• **ACTIVITY**: From the entries below, reproduce exactly the line containing "State.modSlot_ch : (s.modSlot", the line containing "State.modSlot_group : (s.modSlot", and every line in between, with nothing added.

• **RECORDS FOR THE TASK**:
● ● ●

@[simp] theorem State.modSlot_pending : (s.modSlot k f).pending = s.pending := rfl
@[simp] theorem State.modSlot_tick : (s.modSlot k f).tick = s.tick := rfl
@[simp] theorem State.modSlot_mem : (s.modSlot k f).mem = s.mem := rfl
@[simp] theorem State.modSlot_lastTaken : (s.modSlot k f).lastTaken = s.lastTaken := rfl
@[simp] theorem State.modSlot_pass : (s.modSlot k f).pass = s.pass := rfl
@[simp] theorem State.modSlot_scanBit : (s.modSlot k f).scanBit = s.scanBit := rfl
@[simp] theorem State.modSlot_scanKept : (s.modSlot k f).scanKept = s.scanKept := rfl
@[simp] theorem State.modSlot_dueList : (s.modSlot k f).dueList = s.dueList := rfl
@[simp] theorem State.modSlot_control : (s.modSlot k f).control = s.control := rfl
@[simp] theorem State.modSlot_denial : (s.modSlot k f).denial = s.denial := rfl
@[simp] theorem State.modSlot_notice : (s.modSlot k f).notice = s.notice := rfl
@[simp] theorem State.modSlot_enable : (s.modSlot k f).enable = s.enable := rfl
@[simp] theorem State.modSlot_mode : (s.modSlot k f).mode = s.mode := rfl
@[simp] theorem State.modSlot_haltPin : (s.modSlot k f).haltPin = s.haltPin := rfl
@[simp] theorem State.modSlot_exhibits : (s.modSlot k f).exhibits = s.exhibits := rfl
@[simp] theorem State.modSlot_linkMask : (s.modSlot k f).linkMask = s.linkMask := rfl
@[simp] theorem State.modSlot_linkTimeout : (s.modSlot k f).linkTimeout = s.linkTimeout := rfl
@[simp] theorem State.modSlot_depth : (s.modSlot k f).depth = s.depth := rfl
@[simp] theorem State.modSlot_nodes : (s.modSlot k f).nodes = s.nodes := rfl
@[simp] theorem State.modSlot_inputs : (s.modSlot k f).inputs = s.inputs := rfl
@[simp] theorem State.modSlot_pollPos : (s.modSlot k f).pollPos = s.pollPos := rfl
@[simp] theorem State.modSlot_window : (s.modSlot k f).window = s.window := rfl
@[simp] theorem State.modSlot_linkTx : (s.modSlot k f).linkTx = s.linkTx := rfl
@[simp] theorem State.modSlot_pages : (s.modSlot k f).pages = s.pages := rfl
@[simp] theorem State.modSlot_curPage : (s.modSlot k f).curPage = s.curPage := rfl
@[simp] theorem State.modSlot_lastPage : (s.modSlot k f).lastPage = s.lastPage := rfl
@[simp] theorem State.modSlot_nextSeq : (s.modSlot k f).nextSeq = s.nextSeq := rfl
@[simp] theorem State.modSlot_linger : (s.modSlot k f).linger = s.linger := rfl
@[simp] theorem State.modSlot_routines : (s.modSlot k f).routines = s.routines := rfl
@[simp] theorem State.modSlot_pool : (s.modSlot k f).pool = s.pool := rfl
@[simp] theorem State.modSlot_channels : (s.modSlot k f).channels = s.channels := rfl
@[simp] theorem State.modSlot_groups : (s.modSlot k f).groups = s.groups := rfl
@[simp] theorem State.modSlot_handed : (s.modSlot k f).handed = s.handed := rfl
@[simp] theorem State.modSlot_calls : (s.modSlot k f).calls = s.calls := rfl
@[simp] theorem State.modSlot_zones : (s.modSlot k f).zones = s.zones := rfl
@[simp] theorem State.modSlot_beacons : (s.modSlot k f).beacons = s.beacons := rfl
@[simp] theorem State.modSlot_lastServed : (s.modSlot k f).lastServed = s.lastServed := rfl
@[simp] theorem State.modSlot_badFrames : (s.modSlot k f).badFrames = s.badFrames := rfl
@[simp] theorem State.modSlot_staleAcks : (s.modSlot k f).staleAcks = s.staleAcks := rfl
@[simp] theorem State.modSlot_rx : (s.modSlot k f).rx = s.rx := rfl
@[simp] theorem State.modSlot_attTx : (s.modSlot k f).attTx = s.attTx := rfl
@[simp] theorem State.modSlot_cues : (s.modSlot k f).cues = s.cues := rfl
@[simp] theorem State.modSlot_views : (s.modSlot k f).views = s.views := rfl
@[simp] theorem State.modSlot_ex : (s.modSlot k f).ex j = s.ex j := rfl
@[simp] theorem State.modSlot_ch : (s.modSlot k f).ch j = s.ch j := rfl
@[simp] theorem State.modSlot_inp : (s.modSlot k f).inp j = s.inp j := rfl
@[simp] theorem State.modSlot_node : (s.modSlot k f).node j = s.node j := rfl
@[simp] theorem State.modSlot_page : (s.modSlot k f).page j = s.page j := rfl
@[simp] theorem State.modSlot_routine : (s.modSlot k f).routine j = s.routine j := rfl
@[simp] theorem State.modSlot_group : (s.modSlot k f).group j = s.group j := rfl
@[simp] theorem State.modSlot_callEntry : (s.modSlot k f).callEntry j = s.callEntry j := rfl
@[simp] theorem State.modSlot_beacon : (s.modSlot k f).beacon j = s.beacon j := rfl
@[simp] theorem State.modSlot_zone : (s.modSlot k f).zone j = s.zone j := rfl
@[simp] theorem State.modSlot_cue : (s.modSlot k f).cue j = s.cue j := rfl
@[simp] theorem State.modSlot_slot_same : (s.modSlot k f).slot k = f (s.slot k) := by
  simp [State.modSlot, State.slot]
theorem State.modSlot_slot_other (h : j ≠ k) : (s.modSlot k f).slot j = s.slot j := by
  simp [State.modSlot, State.slot, h]

end

/-! ### `modPage` -/

section
variable (s : State) (k j : Nat) (f : Page → Page)

@[simp] theorem State.modPage_pending : (s.modPage k f).pending = s.pending := rfl
@[simp] theorem State.modPage_tick : (s.modPage k f).tick = s.tick := rfl
@[simp] theorem State.modPage_mem : (s.modPage k f).mem = s.mem := rfl
@[simp] theorem State.modPage_slots : (s.modPage k f).slots = s.slots := rfl
@[simp] theorem State.modPage_lastTaken : (s.modPage k f).lastTaken = s.lastTaken := rfl
@[simp] theorem State.modPage_pass : (s.modPage k f).pass = s.pass := rfl
@[simp] theorem State.modPage_scanBit : (s.modPage k f).scanBit = s.scanBit := rfl
@[simp] theorem State.modPage_scanKept : (s.modPage k f).scanKept = s.scanKept := rfl
@[simp] theorem State.modPage_dueList : (s.modPage k f).dueList = s.dueList := rfl
@[simp] theorem State.modPage_control : (s.modPage k f).control = s.control := rfl
@[simp] theorem State.modPage_denial : (s.modPage k f).denial = s.denial := rfl
@[simp] theorem State.modPage_notice : (s.modPage k f).notice = s.notice := rfl
@[simp] theorem State.modPage_enable : (s.modPage k f).enable = s.enable := rfl
@[simp] theorem State.modPage_mode : (s.modPage k f).mode = s.mode := rfl
@[simp] theorem State.modPage_haltPin : (s.modPage k f).haltPin = s.haltPin := rfl
@[simp] theorem State.modPage_exhibits : (s.modPage k f).exhibits = s.exhibits := rfl
@[simp] theorem State.modPage_linkMask : (s.modPage k f).linkMask = s.linkMask := rfl
@[simp] theorem State.modPage_linkTimeout : (s.modPage k f).linkTimeout = s.linkTimeout := rfl
@[simp] theorem State.modPage_depth : (s.modPage k f).depth = s.depth := rfl
@[simp] theorem State.modPage_nodes : (s.modPage k f).nodes = s.nodes := rfl
@[simp] theorem State.modPage_inputs : (s.modPage k f).inputs = s.inputs := rfl
@[simp] theorem State.modPage_pollPos : (s.modPage k f).pollPos = s.pollPos := rfl
@[simp] theorem State.modPage_window : (s.modPage k f).window = s.window := rfl
@[simp] theorem State.modPage_linkTx : (s.modPage k f).linkTx = s.linkTx := rfl
@[simp] theorem State.modPage_curPage : (s.modPage k f).curPage = s.curPage := rfl
@[simp] theorem State.modPage_lastPage : (s.modPage k f).lastPage = s.lastPage := rfl
@[simp] theorem State.modPage_nextSeq : (s.modPage k f).nextSeq = s.nextSeq := rfl
@[simp] theorem State.modPage_linger : (s.modPage k f).linger = s.linger := rfl
@[simp] theorem State.modPage_routines : (s.modPage k f).routines = s.routines := rfl
@[simp] theorem State.modPage_pool : (s.modPage k f).pool = s.pool := rfl
@[simp] theorem State.modPage_channels : (s.modPage k f).channels = s.channels := rfl
@[simp] theorem State.modPage_groups : (s.modPage k f).groups = s.groups := rfl
@[simp] theorem State.modPage_handed : (s.modPage k f).handed = s.handed := rfl
@[simp] theorem State.modPage_calls : (s.modPage k f).calls = s.calls := rfl
@[simp] theorem State.modPage_zones : (s.modPage k f).zones = s.zones := rfl
@[simp] theorem State.modPage_beacons : (s.modPage k f).beacons = s.beacons := rfl
@[simp] theorem State.modPage_lastServed : (s.modPage k f).lastServed = s.lastServed := rfl
@[simp] theorem State.modPage_badFrames : (s.modPage k f).badFrames = s.badFrames := rfl
@[simp] theorem State.modPage_staleAcks : (s.modPage k f).staleAcks = s.staleAcks := rfl
@[simp] theorem State.modPage_rx : (s.modPage k f).rx = s.rx := rfl
@[simp] theorem State.modPage_attTx : (s.modPage k f).attTx = s.attTx := rfl
@[simp] theorem State.modPage_cues : (s.modPage k f).cues = s.cues := rfl
@[simp] theorem State.modPage_views : (s.modPage k f).views = s.views := rfl
@[simp] theorem State.modPage_ex : (s.modPage k f).ex j = s.ex j := rfl
@[simp] theorem State.modPage_ch : (s.modPage k f).ch j = s.ch j := rfl
@[simp] theorem State.modPage_inp : (s.modPage k f).inp j = s.inp j := rfl
@[simp] theorem State.modPage_node : (s.modPage k f).node j = s.node j := rfl
@[simp] theorem State.modPage_slot : (s.modPage k f).slot j = s.slot j := rfl
@[simp] theorem State.modPage_routine : (s.modPage k f).routine j = s.routine j := rfl
@[simp] theorem State.modPage_group : (s.modPage k f).group j = s.group j := rfl
@[simp] theorem State.modPage_callEntry : (s.modPage k f).callEntry j = s.callEntry j := rfl
@[simp] theorem State.modPage_beacon : (s.modPage k f).beacon j = s.beacon j := rfl
@[simp] theorem State.modPage_zone : (s.modPage k f).zone j = s.zone j := rfl
@[simp] theorem State.modPage_cue : (s.modPage k f).cue j = s.cue j := rfl
@[simp] theorem State.modPage_page_same : (s.modPage k f).page k = f (s.page k) := by
  simp [State.modPage, State.page]
theorem State.modPage_page_other (h : j ≠ k) : (s.modPage k f).page j = s.page j := by
  simp [State.modPage, State.page, h]

end

/-! ### `modRoutine` -/

section
variable (s : State) (k j : Nat) (f : Routine → Routine)

@[simp] theorem State.modRoutine_pending : (s.modRoutine k f).pending = s.pending := rfl
@[simp] theorem State.modRoutine_tick : (s.modRoutine k f).tick = s.tick := rfl
@[simp] theorem State.modRoutine_mem : (s.modRoutine k f).mem = s.mem := rfl
@[simp] theorem State.modRoutine_slots : (s.modRoutine k f).slots = s.slots := rfl
@[simp] theorem State.modRoutine_lastTaken : (s.modRoutine k f).lastTaken = s.lastTaken := rfl
@[simp] theorem State.modRoutine_pass : (s.modRoutine k f).pass = s.pass := rfl
@[simp] theorem State.modRoutine_scanBit : (s.modRoutine k f).scanBit = s.scanBit := rfl
@[simp] theorem State.modRoutine_scanKept : (s.modRoutine k f).scanKept = s.scanKept := rfl
@[simp] theorem State.modRoutine_dueList : (s.modRoutine k f).dueList = s.dueList := rfl
@[simp] theorem State.modRoutine_control : (s.modRoutine k f).control = s.control := rfl
@[simp] theorem State.modRoutine_denial : (s.modRoutine k f).denial = s.denial := rfl
@[simp] theorem State.modRoutine_notice : (s.modRoutine k f).notice = s.notice := rfl
@[simp] theorem State.modRoutine_enable : (s.modRoutine k f).enable = s.enable := rfl
@[simp] theorem State.modRoutine_mode : (s.modRoutine k f).mode = s.mode := rfl
@[simp] theorem State.modRoutine_haltPin : (s.modRoutine k f).haltPin = s.haltPin := rfl
@[simp] theorem State.modRoutine_exhibits : (s.modRoutine k f).exhibits = s.exhibits := rfl
@[simp] theorem State.modRoutine_linkMask : (s.modRoutine k f).linkMask = s.linkMask := rfl
@[simp] theorem State.modRoutine_linkTimeout : (s.modRoutine k f).linkTimeout = s.linkTimeout := rfl
@[simp] theorem State.modRoutine_depth : (s.modRoutine k f).depth = s.depth := rfl
@[simp] theorem State.modRoutine_nodes : (s.modRoutine k f).nodes = s.nodes := rfl
@[simp] theorem State.modRoutine_inputs : (s.modRoutine k f).inputs = s.inputs := rfl
@[simp] theorem State.modRoutine_pollPos : (s.modRoutine k f).pollPos = s.pollPos := rfl
@[simp] theorem State.modRoutine_window : (s.modRoutine k f).window = s.window := rfl
@[simp] theorem State.modRoutine_linkTx : (s.modRoutine k f).linkTx = s.linkTx := rfl
@[simp] theorem State.modRoutine_pages : (s.modRoutine k f).pages = s.pages := rfl
@[simp] theorem State.modRoutine_curPage : (s.modRoutine k f).curPage = s.curPage := rfl
@[simp] theorem State.modRoutine_lastPage : (s.modRoutine k f).lastPage = s.lastPage := rfl
@[simp] theorem State.modRoutine_nextSeq : (s.modRoutine k f).nextSeq = s.nextSeq := rfl
@[simp] theorem State.modRoutine_linger : (s.modRoutine k f).linger = s.linger := rfl
@[simp] theorem State.modRoutine_pool : (s.modRoutine k f).pool = s.pool := rfl
@[simp] theorem State.modRoutine_channels : (s.modRoutine k f).channels = s.channels := rfl
@[simp] theorem State.modRoutine_groups : (s.modRoutine k f).groups = s.groups := rfl
@[simp] theorem State.modRoutine_handed : (s.modRoutine k f).handed = s.handed := rfl
@[simp] theorem State.modRoutine_calls : (s.modRoutine k f).calls = s.calls := rfl
@[simp] theorem State.modRoutine_zones : (s.modRoutine k f).zones = s.zones := rfl
@[simp] theorem State.modRoutine_beacons : (s.modRoutine k f).beacons = s.beacons := rfl
@[simp] theorem State.modRoutine_lastServed : (s.modRoutine k f).lastServed = s.lastServed := rfl
@[simp] theorem State.modRoutine_badFrames : (s.modRoutine k f).badFrames = s.badFrames := rfl
@[simp] theorem State.modRoutine_staleAcks : (s.modRoutine k f).staleAcks = s.staleAcks := rfl
@[simp] theorem State.modRoutine_rx : (s.modRoutine k f).rx = s.rx := rfl
@[simp] theorem State.modRoutine_attTx : (s.modRoutine k f).attTx = s.attTx := rfl
@[simp] theorem State.modRoutine_cues : (s.modRoutine k f).cues = s.cues := rfl
@[simp] theorem State.modRoutine_views : (s.modRoutine k f).views = s.views := rfl
@[simp] theorem State.modRoutine_ex : (s.modRoutine k f).ex j = s.ex j := rfl
@[simp] theorem State.modRoutine_ch : (s.modRoutine k f).ch j = s.ch j := rfl
@[simp] theorem State.modRoutine_inp : (s.modRoutine k f).inp j = s.inp j := rfl
@[simp] theorem State.modRoutine_node : (s.modRoutine k f).node j = s.node j := rfl
@[simp] theorem State.modRoutine_slot : (s.modRoutine k f).slot j = s.slot j := rfl
@[simp] theorem State.modRoutine_page : (s.modRoutine k f).page j = s.page j := rfl
@[simp] theorem State.modRoutine_group : (s.modRoutine k f).group j = s.group j := rfl
@[simp] theorem State.modRoutine_callEntry : (s.modRoutine k f).callEntry j = s.callEntry j := rfl
@[simp] theorem State.modRoutine_beacon : (s.modRoutine k f).beacon j = s.beacon j := rfl
@[simp] theorem State.modRoutine_zone : (s.modRoutine k f).zone j = s.zone j := rfl
@[simp] theorem State.modRoutine_cue : (s.modRoutine k f).cue j = s.cue j := rfl
@[simp] theorem State.modRoutine_routine_same : (s.modRoutine k f).routine k = f (s.routine k) := by
  simp [State.modRoutine, State.routine]
theorem State.modRoutine_routine_other (h : j ≠ k) : (s.modRoutine k f).routine j = s.routine j := by
  simp [State.modRoutine, State.routine, h]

● ● ●

• **TASK RESPONSE**:
@[simp] theorem State.modSlot_ch : (s.modSlot k f).ch j = s.ch j := rfl
@[simp] theorem State.modSlot_inp : (s.modSlot k f).inp j = s.inp j := rfl
@[simp] theorem State.modSlot_node : (s.modSlot k f).node j = s.node j := rfl
@[simp] theorem State.modSlot_page : (s.modSlot k f).page j = s.page j := rfl
@[simp] theorem State.modSlot_routine : (s.modSlot k f).routine j = s.routine j := rfl
@[simp] theorem State.modSlot_group : (s.modSlot k f).group j = s.group j := rfl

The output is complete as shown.